**The data**.
BEGIN

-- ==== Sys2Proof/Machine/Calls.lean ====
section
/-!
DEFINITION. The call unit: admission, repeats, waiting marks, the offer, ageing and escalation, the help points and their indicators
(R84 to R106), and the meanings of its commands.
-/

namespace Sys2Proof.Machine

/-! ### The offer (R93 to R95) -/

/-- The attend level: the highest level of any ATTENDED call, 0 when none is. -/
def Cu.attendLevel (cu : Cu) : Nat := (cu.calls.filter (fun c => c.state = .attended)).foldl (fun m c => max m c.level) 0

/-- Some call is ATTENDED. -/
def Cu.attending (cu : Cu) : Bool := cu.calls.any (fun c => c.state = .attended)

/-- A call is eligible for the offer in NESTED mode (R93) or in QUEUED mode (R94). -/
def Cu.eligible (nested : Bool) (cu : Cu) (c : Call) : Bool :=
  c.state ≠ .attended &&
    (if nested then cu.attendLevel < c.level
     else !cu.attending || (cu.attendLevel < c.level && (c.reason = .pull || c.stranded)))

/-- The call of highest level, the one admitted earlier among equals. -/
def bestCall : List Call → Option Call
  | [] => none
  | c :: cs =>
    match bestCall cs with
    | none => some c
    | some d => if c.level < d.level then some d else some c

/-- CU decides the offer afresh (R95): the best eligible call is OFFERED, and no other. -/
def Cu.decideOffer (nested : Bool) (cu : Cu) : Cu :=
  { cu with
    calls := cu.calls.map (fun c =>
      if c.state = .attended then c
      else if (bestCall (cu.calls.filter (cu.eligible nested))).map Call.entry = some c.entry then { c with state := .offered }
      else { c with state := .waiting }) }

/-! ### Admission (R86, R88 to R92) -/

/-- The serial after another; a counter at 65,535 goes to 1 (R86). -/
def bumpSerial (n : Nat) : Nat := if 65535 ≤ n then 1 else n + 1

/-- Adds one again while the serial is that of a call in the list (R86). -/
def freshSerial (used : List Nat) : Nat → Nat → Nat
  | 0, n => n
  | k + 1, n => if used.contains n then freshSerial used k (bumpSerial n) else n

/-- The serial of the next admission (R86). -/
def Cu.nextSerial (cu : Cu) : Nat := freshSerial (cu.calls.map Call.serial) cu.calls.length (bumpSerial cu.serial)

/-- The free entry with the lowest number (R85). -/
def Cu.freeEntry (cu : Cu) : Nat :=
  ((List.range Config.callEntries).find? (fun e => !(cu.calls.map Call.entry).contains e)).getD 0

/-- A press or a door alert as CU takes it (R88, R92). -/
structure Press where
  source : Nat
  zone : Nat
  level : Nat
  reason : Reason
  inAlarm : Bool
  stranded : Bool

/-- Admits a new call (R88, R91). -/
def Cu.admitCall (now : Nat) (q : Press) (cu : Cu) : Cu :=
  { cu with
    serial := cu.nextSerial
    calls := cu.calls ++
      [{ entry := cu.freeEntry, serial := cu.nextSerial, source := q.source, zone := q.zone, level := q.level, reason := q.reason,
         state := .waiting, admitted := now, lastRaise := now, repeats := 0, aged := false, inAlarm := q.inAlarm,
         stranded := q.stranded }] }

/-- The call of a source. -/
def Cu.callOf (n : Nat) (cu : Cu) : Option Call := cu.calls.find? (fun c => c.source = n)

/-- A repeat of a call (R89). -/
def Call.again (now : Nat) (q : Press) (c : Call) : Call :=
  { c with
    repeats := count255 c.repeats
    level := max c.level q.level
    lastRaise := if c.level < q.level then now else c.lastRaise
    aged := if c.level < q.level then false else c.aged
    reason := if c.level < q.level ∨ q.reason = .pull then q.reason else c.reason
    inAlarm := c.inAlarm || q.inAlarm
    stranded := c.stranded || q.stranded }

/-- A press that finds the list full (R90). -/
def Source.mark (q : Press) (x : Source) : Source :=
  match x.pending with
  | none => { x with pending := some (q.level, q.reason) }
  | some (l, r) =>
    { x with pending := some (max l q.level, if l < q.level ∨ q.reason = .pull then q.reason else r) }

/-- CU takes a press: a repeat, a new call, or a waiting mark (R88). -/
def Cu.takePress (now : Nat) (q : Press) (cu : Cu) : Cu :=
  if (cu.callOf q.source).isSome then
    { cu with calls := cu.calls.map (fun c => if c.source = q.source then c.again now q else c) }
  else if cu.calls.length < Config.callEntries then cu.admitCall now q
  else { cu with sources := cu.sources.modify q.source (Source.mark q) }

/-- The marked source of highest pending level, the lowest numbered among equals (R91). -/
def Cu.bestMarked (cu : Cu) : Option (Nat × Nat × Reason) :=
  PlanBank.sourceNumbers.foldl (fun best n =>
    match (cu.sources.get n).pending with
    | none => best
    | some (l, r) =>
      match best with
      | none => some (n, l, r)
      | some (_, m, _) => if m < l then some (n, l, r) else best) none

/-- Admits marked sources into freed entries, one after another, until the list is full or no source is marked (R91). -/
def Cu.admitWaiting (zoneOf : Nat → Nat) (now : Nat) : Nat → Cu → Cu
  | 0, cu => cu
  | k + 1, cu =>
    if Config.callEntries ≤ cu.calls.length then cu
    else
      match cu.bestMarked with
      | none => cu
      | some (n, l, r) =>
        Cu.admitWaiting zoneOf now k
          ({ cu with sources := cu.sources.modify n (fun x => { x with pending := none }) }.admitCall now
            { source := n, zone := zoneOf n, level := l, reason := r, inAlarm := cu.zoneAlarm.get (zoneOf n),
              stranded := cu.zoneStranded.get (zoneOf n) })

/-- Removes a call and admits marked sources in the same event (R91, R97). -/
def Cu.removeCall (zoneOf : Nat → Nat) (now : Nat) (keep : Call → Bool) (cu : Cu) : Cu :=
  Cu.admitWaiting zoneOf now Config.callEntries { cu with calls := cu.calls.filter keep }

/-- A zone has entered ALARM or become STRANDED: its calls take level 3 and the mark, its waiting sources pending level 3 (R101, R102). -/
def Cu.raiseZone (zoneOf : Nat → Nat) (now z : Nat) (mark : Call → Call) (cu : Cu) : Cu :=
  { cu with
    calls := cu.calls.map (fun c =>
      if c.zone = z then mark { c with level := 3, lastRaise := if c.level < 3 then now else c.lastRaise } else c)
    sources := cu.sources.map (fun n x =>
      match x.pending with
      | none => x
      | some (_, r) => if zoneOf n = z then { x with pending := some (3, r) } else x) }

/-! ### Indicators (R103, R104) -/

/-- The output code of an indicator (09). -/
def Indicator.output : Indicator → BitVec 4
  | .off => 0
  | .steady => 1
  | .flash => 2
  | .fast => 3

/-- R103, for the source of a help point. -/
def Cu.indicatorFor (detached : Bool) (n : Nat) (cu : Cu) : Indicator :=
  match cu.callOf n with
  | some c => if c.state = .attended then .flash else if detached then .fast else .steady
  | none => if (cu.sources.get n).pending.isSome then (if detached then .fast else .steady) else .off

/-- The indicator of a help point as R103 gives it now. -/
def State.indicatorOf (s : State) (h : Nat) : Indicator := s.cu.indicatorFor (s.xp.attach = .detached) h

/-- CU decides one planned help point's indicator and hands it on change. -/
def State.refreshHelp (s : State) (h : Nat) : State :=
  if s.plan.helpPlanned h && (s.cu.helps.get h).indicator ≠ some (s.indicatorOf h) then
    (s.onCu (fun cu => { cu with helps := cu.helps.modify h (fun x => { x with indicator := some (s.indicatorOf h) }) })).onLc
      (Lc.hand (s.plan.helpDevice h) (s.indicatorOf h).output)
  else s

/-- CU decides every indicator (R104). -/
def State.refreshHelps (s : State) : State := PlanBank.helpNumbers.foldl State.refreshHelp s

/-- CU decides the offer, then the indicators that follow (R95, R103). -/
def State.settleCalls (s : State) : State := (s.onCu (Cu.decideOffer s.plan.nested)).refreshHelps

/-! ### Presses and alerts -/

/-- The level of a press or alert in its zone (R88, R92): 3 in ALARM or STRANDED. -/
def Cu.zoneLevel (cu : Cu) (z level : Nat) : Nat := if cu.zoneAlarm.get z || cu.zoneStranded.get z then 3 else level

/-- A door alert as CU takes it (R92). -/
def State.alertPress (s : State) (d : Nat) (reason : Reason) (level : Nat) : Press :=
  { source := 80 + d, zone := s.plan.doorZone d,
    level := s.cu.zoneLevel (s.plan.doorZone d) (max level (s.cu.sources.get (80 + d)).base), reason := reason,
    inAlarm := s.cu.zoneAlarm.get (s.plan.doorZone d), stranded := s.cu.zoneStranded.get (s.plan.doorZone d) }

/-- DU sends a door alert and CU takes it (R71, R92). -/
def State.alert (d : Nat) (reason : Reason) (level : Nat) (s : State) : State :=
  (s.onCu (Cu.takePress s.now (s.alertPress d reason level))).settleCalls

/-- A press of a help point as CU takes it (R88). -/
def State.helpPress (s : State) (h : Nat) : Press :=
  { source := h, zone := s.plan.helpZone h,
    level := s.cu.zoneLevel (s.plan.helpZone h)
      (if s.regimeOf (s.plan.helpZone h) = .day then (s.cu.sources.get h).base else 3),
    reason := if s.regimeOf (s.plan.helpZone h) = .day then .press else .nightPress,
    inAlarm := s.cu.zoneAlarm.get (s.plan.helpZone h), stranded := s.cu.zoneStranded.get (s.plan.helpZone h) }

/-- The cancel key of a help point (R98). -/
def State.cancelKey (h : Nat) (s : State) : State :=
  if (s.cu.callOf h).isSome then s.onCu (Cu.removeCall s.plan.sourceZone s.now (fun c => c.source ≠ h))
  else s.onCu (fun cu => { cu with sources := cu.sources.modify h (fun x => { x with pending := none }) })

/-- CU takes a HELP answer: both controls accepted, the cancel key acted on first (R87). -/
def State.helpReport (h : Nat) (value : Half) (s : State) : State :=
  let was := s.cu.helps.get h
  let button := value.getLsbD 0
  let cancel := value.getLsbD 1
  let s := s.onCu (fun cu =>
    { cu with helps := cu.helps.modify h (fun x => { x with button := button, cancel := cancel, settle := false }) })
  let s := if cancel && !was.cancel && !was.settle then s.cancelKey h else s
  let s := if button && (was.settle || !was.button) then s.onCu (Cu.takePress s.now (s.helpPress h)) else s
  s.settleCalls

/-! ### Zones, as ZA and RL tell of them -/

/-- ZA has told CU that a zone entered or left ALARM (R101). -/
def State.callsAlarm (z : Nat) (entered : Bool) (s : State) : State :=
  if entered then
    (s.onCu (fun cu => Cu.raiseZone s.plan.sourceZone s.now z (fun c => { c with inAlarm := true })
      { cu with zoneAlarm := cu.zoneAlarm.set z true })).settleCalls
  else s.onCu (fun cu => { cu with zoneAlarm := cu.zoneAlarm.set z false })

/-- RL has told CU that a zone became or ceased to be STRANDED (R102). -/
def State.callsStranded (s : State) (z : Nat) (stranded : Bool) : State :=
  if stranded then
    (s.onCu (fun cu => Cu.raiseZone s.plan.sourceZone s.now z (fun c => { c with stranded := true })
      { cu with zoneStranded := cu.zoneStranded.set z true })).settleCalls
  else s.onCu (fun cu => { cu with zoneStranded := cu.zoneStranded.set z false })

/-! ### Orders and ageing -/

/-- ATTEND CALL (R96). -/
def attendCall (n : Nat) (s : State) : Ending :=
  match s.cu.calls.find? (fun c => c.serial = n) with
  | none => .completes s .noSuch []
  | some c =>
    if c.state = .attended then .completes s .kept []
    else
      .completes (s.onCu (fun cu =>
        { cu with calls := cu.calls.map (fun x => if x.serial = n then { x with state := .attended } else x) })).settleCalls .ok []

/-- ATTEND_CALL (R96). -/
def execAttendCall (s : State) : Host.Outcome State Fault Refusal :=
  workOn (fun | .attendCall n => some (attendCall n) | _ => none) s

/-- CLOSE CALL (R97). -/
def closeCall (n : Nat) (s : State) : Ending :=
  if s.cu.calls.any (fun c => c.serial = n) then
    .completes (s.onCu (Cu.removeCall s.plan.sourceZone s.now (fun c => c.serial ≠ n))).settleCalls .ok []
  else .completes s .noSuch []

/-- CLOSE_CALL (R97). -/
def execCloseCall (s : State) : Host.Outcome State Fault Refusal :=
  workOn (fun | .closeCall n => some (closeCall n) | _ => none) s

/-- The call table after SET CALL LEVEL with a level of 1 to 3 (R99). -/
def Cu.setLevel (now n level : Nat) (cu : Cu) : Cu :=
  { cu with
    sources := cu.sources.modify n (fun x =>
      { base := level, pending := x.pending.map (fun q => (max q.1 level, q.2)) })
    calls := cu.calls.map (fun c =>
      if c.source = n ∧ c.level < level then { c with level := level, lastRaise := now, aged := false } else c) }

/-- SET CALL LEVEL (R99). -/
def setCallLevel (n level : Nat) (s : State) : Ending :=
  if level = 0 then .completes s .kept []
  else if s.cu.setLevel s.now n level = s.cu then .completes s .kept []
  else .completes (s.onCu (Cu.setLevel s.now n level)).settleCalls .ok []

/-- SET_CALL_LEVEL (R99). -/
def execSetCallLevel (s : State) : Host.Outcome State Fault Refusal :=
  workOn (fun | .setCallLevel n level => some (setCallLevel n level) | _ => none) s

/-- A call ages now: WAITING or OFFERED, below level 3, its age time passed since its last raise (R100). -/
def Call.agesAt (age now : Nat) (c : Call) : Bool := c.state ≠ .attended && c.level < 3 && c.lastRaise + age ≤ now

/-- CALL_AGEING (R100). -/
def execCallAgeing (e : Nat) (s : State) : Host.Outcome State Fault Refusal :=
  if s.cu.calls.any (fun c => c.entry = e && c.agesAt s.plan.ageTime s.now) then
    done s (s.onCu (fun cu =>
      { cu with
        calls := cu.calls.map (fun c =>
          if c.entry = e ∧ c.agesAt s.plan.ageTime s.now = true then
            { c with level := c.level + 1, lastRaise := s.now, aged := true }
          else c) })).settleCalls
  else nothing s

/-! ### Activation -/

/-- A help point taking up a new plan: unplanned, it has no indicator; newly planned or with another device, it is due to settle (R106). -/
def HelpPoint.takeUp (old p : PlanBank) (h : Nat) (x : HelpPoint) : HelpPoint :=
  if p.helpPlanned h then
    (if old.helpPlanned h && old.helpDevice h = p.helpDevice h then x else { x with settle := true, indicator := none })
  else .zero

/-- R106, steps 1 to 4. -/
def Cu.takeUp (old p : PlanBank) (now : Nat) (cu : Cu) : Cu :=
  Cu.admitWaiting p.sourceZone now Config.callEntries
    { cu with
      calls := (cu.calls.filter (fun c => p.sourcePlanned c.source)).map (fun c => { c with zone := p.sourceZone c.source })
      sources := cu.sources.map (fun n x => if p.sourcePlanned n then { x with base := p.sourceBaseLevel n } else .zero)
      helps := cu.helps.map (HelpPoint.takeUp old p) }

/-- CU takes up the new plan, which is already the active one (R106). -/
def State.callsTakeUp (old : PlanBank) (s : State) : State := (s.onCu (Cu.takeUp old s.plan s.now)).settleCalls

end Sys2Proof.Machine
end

END

**Problem description**. Reproduce the entries exactly, but only from their first line to the line holding "def bumpSerial (n", with that last line kept.

**Output below**.
-- ==== Sys2Proof/Machine/Calls.lean ====
section
/-!
DEFINITION. The call unit: admission, repeats, waiting marks, the offer, ageing and escalation, the help points and their indicators
(R84 to R106), and the meanings of its commands.
-/

namespace Sys2Proof.Machine

/-! ### The offer (R93 to R95) -/

/-- The attend level: the highest level of any ATTENDED call, 0 when none is. -/
def Cu.attendLevel (cu : Cu) : Nat := (cu.calls.filter (fun c => c.state = .attended)).foldl (fun m c => max m c.level) 0

/-- Some call is ATTENDED. -/
def Cu.attending (cu : Cu) : Bool := cu.calls.any (fun c => c.state = .attended)

/-- A call is eligible for the offer in NESTED mode (R93) or in QUEUED mode (R94). -/
def Cu.eligible (nested : Bool) (cu : Cu) (c : Call) : Bool :=
  c.state ≠ .attended &&
    (if nested then cu.attendLevel < c.level
     else !cu.attending || (cu.attendLevel < c.level && (c.reason = .pull || c.stranded)))

/-- The call of highest level, the one admitted earlier among equals. -/
def bestCall : List Call → Option Call
  | [] => none
  | c :: cs =>
    match bestCall cs with
    | none => some c
    | some d => if c.level < d.level then some d else some c

/-- CU decides the offer afresh (R95): the best eligible call is OFFERED, and no other. -/
def Cu.decideOffer (nested : Bool) (cu : Cu) : Cu :=
  { cu with
    calls := cu.calls.map (fun c =>
      if c.state = .attended then c
      else if (bestCall (cu.calls.filter (cu.eligible nested))).map Call.entry = some c.entry then { c with state := .offered }
      else { c with state := .waiting }) }

/-! ### Admission (R86, R88 to R92) -/

/-- The serial after another; a counter at 65,535 goes to 1 (R86). -/
def bumpSerial (n : Nat) : Nat := if 65535 ≤ n then 1 else n + 1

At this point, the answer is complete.